▶ _Provided data_:
....

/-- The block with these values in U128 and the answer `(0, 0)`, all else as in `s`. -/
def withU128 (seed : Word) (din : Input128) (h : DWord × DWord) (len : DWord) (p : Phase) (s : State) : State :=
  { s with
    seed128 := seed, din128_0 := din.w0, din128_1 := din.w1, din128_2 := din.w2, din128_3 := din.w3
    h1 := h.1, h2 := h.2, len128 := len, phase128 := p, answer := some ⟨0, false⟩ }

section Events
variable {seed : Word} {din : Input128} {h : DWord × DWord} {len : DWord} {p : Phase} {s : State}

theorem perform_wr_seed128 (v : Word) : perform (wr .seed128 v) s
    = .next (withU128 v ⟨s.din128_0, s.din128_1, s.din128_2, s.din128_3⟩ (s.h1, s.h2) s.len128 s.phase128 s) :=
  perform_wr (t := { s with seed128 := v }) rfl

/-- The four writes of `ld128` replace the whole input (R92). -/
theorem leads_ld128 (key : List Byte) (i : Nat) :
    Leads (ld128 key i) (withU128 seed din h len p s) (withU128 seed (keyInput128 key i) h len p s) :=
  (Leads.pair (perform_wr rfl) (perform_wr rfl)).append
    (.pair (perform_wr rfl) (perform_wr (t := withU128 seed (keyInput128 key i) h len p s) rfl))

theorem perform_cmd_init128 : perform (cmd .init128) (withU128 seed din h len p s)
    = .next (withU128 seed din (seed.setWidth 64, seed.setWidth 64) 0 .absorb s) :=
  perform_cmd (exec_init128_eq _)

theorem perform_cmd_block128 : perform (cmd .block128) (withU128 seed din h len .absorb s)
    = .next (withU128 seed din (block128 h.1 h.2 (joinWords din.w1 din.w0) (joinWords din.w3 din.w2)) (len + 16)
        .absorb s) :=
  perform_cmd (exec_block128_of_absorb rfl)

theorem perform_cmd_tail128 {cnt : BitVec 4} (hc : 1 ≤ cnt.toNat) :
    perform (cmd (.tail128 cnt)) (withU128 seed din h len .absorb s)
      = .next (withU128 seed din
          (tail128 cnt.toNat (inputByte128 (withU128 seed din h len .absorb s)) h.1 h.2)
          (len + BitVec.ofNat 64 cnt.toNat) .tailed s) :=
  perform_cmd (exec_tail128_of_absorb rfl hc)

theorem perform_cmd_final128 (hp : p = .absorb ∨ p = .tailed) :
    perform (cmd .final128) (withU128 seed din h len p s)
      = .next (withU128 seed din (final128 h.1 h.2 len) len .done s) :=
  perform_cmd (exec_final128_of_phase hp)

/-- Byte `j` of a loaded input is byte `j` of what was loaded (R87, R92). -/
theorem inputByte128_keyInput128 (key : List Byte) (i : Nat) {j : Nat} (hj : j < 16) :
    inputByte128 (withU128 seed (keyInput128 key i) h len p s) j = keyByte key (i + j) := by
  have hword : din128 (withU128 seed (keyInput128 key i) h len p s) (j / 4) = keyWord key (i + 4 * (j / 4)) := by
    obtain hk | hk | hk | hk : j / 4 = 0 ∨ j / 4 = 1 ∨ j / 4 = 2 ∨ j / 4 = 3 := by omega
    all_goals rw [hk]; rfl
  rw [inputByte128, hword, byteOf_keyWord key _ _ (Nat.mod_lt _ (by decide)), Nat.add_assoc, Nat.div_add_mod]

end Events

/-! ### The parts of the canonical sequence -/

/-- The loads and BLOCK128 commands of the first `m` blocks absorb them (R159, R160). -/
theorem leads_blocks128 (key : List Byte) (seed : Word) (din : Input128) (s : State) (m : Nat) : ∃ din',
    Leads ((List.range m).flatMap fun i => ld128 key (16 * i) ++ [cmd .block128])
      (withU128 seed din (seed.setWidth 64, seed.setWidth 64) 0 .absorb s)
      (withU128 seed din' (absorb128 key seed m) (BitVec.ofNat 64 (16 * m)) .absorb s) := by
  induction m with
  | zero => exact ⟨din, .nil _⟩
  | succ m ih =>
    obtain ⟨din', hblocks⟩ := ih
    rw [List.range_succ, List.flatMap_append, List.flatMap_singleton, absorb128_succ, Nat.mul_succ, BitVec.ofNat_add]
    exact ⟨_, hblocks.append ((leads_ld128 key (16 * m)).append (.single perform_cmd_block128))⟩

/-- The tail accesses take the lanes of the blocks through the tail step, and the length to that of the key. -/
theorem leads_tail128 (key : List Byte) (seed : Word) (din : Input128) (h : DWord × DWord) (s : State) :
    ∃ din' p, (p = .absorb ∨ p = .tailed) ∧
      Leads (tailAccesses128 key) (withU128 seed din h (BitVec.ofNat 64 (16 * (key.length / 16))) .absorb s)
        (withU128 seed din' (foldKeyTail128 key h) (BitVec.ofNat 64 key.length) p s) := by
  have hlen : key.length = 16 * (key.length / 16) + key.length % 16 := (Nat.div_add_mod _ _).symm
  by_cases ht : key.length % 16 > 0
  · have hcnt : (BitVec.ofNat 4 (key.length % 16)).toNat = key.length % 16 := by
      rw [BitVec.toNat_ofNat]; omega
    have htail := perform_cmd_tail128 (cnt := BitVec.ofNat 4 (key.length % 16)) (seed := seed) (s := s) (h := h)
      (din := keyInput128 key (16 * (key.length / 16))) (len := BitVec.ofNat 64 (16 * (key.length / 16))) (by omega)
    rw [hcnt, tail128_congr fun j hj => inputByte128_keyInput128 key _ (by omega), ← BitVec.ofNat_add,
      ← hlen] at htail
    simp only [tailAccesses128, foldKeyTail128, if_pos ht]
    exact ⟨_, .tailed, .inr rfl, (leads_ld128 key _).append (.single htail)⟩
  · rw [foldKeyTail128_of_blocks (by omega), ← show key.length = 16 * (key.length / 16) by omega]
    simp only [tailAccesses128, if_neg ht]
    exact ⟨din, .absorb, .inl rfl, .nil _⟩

....

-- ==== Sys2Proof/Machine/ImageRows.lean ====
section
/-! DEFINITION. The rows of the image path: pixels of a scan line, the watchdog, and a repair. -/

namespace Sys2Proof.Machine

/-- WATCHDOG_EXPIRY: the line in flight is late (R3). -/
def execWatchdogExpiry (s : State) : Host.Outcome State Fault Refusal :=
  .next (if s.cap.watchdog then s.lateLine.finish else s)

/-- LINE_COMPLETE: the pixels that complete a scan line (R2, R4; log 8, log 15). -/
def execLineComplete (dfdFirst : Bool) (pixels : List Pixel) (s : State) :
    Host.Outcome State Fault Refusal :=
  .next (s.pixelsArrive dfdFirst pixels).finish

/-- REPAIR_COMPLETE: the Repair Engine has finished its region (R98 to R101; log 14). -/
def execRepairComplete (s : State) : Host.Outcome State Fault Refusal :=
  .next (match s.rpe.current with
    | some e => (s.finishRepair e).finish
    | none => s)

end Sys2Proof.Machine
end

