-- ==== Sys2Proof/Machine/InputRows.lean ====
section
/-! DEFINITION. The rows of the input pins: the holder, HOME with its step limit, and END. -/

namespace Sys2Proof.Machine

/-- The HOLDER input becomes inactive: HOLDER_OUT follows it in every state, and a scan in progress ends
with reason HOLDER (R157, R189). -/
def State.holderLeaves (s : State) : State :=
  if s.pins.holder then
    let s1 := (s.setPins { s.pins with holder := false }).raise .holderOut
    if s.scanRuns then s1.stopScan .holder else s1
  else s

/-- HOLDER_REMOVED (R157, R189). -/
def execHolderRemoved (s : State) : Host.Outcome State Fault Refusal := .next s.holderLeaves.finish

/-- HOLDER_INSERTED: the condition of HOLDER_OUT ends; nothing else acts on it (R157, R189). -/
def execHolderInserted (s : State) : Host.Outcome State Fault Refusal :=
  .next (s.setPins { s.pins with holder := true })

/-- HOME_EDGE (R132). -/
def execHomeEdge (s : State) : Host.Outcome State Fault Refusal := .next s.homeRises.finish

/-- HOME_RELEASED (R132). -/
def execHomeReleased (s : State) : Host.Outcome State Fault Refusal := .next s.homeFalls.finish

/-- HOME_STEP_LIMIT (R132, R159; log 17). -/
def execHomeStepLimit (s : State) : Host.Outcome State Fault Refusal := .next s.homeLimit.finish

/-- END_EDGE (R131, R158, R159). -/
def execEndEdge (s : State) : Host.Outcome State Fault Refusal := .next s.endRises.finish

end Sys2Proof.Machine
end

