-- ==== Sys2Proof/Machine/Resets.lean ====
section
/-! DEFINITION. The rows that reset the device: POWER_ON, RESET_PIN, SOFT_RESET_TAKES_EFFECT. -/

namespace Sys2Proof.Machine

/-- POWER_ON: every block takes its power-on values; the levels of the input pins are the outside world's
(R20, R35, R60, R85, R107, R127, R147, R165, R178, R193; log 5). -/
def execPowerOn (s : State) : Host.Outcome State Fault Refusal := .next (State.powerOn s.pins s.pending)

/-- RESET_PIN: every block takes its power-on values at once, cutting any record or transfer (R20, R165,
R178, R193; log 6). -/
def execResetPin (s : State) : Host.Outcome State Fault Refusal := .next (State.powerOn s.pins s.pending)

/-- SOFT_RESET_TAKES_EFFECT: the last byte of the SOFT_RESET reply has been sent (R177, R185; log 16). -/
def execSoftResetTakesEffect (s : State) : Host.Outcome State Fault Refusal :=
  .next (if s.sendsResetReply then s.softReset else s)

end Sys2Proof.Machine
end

....

▶ _Directions_:
Please copy the lines in the records above between the one holding "perform_cmd (exec_block128_of_absorb rfl)" and the one holding "perform_cmd (exec_tail128_of_absorb rfl hc)", inclusive, exactly and with no other line.

▶ _Your solution_:
  perform_cmd (exec_block128_of_absorb rfl)

theorem perform_cmd_tail128 {cnt : BitVec 4} (hc : 1 ≤ cnt.toNat) :
    perform (cmd (.tail128 cnt)) (withU128 seed din h len .absorb s)
      = .next (withU128 seed din
          (tail128 cnt.toNat (inputByte128 (withU128 seed din h len .absorb s)) h.1 h.2)
          (len + BitVec.ofNat 64 cnt.toNat) .tailed s) :=
  perform_cmd (exec_tail128_of_absorb rfl hc)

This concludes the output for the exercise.